-- Exercise goal --
Scan the records below for the string "dataOf" and return every line where it appears.

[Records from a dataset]

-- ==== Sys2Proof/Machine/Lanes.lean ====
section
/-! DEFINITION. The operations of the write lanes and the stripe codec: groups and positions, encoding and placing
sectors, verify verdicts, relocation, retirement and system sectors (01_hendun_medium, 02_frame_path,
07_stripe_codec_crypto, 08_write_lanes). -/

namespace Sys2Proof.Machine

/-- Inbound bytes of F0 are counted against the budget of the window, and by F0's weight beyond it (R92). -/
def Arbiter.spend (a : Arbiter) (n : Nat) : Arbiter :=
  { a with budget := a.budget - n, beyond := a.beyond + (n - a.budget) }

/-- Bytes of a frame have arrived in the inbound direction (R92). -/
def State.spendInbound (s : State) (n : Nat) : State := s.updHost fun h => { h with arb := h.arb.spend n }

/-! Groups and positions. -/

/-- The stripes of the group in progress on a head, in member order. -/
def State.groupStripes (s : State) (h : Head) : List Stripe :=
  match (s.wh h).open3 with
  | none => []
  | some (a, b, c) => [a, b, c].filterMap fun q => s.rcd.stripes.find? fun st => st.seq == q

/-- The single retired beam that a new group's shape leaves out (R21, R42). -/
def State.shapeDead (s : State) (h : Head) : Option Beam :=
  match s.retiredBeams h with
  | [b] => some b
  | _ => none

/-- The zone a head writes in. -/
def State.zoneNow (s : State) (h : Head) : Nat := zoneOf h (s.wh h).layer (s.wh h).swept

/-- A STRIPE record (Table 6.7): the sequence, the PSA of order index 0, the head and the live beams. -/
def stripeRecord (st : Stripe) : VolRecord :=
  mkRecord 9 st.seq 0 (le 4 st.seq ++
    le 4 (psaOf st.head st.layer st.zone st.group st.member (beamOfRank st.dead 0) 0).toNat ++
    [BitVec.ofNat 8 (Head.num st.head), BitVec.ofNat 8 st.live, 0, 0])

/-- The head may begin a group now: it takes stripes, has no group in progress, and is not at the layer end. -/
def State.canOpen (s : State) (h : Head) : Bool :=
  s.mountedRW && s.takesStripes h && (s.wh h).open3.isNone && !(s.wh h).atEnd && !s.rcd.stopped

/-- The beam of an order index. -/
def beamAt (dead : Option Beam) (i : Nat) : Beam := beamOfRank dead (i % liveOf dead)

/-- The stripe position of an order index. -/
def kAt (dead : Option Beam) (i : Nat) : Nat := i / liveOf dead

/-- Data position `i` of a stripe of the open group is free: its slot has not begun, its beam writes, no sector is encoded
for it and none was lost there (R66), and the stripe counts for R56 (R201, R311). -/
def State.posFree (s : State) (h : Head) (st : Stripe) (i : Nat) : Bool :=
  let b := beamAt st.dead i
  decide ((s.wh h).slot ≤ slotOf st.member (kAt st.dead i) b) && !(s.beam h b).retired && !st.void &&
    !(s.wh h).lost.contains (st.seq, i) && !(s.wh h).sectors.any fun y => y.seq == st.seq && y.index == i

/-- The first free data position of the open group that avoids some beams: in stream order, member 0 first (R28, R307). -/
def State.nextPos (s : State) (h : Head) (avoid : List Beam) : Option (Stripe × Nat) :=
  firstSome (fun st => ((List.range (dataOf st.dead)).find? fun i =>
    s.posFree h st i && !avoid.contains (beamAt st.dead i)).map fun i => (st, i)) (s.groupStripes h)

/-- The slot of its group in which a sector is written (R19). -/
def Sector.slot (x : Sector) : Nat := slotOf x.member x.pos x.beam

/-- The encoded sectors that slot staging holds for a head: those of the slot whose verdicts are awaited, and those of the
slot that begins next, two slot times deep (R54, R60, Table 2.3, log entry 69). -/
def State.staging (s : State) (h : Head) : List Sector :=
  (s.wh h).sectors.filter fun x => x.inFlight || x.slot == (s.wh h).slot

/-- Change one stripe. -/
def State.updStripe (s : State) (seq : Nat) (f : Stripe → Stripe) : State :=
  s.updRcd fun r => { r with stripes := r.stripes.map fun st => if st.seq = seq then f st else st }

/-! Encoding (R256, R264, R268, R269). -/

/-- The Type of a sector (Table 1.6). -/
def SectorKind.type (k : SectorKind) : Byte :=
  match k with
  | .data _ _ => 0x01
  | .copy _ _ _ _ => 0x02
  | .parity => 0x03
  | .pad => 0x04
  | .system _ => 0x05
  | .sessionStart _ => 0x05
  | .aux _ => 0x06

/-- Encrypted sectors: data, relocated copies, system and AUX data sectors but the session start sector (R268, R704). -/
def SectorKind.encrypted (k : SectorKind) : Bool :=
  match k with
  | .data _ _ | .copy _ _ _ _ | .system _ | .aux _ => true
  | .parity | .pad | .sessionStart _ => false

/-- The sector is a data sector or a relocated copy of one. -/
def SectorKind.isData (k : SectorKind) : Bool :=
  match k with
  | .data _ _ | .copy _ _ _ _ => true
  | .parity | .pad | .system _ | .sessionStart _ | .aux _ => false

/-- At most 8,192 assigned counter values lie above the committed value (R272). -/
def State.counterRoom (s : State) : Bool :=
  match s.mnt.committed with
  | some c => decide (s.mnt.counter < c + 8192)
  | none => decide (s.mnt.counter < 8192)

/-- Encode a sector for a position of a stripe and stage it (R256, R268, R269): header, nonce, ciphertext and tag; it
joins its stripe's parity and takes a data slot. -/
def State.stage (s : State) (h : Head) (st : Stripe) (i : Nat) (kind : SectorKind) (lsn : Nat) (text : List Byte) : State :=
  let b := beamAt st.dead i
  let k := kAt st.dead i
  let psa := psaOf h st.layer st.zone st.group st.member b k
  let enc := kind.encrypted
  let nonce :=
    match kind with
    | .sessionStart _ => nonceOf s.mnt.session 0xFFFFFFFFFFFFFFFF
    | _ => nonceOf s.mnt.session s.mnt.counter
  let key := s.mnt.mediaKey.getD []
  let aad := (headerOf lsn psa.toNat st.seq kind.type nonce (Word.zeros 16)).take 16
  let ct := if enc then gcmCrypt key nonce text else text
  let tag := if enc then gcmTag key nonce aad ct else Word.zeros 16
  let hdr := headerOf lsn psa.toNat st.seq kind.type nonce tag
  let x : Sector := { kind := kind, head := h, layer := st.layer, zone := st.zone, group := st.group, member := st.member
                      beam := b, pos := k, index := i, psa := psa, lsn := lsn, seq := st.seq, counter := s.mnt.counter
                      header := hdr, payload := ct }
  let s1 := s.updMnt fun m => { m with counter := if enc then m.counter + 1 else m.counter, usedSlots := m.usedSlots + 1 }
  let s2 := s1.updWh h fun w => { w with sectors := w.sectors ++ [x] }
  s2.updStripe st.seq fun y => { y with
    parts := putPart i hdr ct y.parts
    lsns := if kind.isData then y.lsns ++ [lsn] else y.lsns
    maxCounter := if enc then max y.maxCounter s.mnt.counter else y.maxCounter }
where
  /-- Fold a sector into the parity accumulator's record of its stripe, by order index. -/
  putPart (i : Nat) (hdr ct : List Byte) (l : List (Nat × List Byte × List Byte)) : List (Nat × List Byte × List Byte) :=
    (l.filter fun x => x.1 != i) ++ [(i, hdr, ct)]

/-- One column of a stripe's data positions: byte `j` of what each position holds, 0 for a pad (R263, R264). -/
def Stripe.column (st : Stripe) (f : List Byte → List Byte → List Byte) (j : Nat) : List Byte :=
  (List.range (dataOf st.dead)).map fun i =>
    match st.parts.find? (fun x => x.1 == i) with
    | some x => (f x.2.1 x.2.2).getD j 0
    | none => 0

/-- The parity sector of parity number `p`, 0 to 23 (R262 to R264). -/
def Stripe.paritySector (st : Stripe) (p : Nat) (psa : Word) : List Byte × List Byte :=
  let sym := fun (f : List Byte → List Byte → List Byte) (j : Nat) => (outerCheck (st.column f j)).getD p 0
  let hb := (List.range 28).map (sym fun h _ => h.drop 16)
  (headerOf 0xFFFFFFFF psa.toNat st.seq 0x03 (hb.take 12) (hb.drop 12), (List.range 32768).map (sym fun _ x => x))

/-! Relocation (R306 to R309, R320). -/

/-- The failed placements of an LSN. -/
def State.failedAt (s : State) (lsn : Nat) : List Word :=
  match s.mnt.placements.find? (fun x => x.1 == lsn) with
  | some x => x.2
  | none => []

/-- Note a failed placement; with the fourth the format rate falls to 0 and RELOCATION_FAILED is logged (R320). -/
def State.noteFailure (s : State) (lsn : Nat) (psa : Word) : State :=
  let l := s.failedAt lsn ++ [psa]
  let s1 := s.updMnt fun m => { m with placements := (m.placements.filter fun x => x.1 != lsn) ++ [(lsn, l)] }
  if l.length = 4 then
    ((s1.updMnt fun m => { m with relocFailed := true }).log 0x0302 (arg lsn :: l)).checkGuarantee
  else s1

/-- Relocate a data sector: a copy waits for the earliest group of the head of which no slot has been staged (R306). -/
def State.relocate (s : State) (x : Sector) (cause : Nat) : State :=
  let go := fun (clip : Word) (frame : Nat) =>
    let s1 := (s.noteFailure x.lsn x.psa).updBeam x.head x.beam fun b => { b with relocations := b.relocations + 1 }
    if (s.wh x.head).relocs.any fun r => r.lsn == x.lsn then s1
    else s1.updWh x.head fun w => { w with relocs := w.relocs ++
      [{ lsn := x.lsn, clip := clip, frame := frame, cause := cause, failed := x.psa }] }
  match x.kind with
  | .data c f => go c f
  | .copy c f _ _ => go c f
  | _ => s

-- Solution for this task --
  firstSome (fun st => ((List.range (dataOf st.dead)).find? fun i =>
  (List.range (dataOf st.dead)).map fun i =>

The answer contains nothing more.